***** RECORDS FOR THE TASK

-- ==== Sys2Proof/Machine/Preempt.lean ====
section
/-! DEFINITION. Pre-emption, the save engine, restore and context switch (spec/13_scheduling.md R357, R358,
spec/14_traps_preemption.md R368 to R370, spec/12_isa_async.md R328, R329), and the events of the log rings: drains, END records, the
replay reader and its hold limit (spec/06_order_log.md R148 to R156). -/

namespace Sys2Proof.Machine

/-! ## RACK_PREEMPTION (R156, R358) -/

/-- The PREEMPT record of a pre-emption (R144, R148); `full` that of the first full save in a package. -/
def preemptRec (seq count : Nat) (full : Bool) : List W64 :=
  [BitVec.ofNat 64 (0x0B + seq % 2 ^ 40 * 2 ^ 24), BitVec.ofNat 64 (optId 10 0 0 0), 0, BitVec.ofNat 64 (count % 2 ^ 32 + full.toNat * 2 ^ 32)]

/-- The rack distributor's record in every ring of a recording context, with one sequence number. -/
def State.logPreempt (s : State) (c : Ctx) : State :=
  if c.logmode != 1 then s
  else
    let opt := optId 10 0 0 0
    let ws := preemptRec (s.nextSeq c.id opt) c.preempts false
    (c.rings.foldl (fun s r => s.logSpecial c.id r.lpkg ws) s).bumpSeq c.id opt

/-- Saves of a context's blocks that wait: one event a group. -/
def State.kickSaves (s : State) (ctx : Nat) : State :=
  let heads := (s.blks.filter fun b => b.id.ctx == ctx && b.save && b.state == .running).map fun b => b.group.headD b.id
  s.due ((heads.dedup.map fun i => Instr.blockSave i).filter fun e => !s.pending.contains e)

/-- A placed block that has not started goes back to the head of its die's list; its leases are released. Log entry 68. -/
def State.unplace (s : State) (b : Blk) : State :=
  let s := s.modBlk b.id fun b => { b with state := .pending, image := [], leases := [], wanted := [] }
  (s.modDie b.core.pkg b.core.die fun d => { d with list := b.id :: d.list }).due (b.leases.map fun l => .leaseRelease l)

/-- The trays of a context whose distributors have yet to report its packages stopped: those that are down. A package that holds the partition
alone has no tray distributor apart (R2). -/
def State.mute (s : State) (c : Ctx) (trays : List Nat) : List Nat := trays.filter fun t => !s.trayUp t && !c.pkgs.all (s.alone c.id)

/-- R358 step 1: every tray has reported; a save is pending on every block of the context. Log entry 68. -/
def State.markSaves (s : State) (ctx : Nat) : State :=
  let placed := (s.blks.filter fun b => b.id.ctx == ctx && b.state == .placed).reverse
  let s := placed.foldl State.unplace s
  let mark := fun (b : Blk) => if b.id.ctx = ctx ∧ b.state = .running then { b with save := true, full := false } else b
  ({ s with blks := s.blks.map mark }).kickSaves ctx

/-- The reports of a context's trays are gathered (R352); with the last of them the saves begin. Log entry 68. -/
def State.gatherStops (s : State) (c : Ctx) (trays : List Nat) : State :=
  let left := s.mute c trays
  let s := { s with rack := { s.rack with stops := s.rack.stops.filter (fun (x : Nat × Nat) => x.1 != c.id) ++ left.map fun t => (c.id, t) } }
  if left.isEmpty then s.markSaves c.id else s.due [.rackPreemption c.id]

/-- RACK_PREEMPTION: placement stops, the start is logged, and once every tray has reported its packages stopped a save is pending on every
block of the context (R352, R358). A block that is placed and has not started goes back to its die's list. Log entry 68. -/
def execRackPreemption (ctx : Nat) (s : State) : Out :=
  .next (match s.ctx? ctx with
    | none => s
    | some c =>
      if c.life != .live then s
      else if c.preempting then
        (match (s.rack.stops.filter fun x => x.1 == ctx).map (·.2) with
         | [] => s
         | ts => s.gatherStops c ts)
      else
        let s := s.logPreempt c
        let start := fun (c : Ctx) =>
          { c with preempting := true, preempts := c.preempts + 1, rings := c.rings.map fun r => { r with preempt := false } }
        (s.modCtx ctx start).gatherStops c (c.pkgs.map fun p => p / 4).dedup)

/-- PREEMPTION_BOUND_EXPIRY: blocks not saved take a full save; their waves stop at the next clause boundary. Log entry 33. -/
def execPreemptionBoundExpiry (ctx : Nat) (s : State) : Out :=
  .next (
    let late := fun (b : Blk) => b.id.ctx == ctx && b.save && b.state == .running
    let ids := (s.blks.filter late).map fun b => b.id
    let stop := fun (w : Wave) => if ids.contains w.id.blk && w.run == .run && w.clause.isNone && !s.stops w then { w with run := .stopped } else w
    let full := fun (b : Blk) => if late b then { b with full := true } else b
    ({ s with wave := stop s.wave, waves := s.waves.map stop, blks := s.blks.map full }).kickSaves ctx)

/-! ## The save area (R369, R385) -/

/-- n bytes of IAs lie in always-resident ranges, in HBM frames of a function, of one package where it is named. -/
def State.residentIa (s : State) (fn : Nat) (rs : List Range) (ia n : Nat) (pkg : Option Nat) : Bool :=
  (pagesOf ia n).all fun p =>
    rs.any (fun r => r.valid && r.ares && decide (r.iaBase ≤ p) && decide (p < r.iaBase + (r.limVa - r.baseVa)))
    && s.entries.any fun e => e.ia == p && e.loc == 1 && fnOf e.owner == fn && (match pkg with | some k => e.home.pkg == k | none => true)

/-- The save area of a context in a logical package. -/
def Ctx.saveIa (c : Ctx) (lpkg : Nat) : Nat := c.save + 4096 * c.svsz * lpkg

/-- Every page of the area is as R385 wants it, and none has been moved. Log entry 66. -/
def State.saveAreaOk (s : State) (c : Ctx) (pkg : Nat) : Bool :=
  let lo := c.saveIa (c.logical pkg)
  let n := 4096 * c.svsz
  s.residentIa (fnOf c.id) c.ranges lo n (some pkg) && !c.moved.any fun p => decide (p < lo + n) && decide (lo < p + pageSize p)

**********

Write out exactly, and only, each line from the one with "rs.any (fun r" down to the last line of the records above.

■ **RESPONSE BELOW**
    rs.any (fun r => r.valid && r.ares && decide (r.iaBase ≤ p) && decide (p < r.iaBase + (r.limVa - r.baseVa)))
    && s.entries.any fun e => e.ia == p && e.loc == 1 && fnOf e.owner == fn && (match pkg with | some k => e.home.pkg == k | none => true)

/-- The save area of a context in a logical package. -/
def Ctx.saveIa (c : Ctx) (lpkg : Nat) : Nat := c.save + 4096 * c.svsz * lpkg

/-- Every page of the area is as R385 wants it, and none has been moved. Log entry 66. -/
def State.saveAreaOk (s : State) (c : Ctx) (pkg : Nat) : Bool :=
  let lo := c.saveIa (c.logical pkg)
  let n := 4096 * c.svsz
  s.residentIa (fnOf c.id) c.ranges lo n (some pkg) && !c.moved.any fun p => decide (p < lo + n) && decide (lo < p + pageSize p)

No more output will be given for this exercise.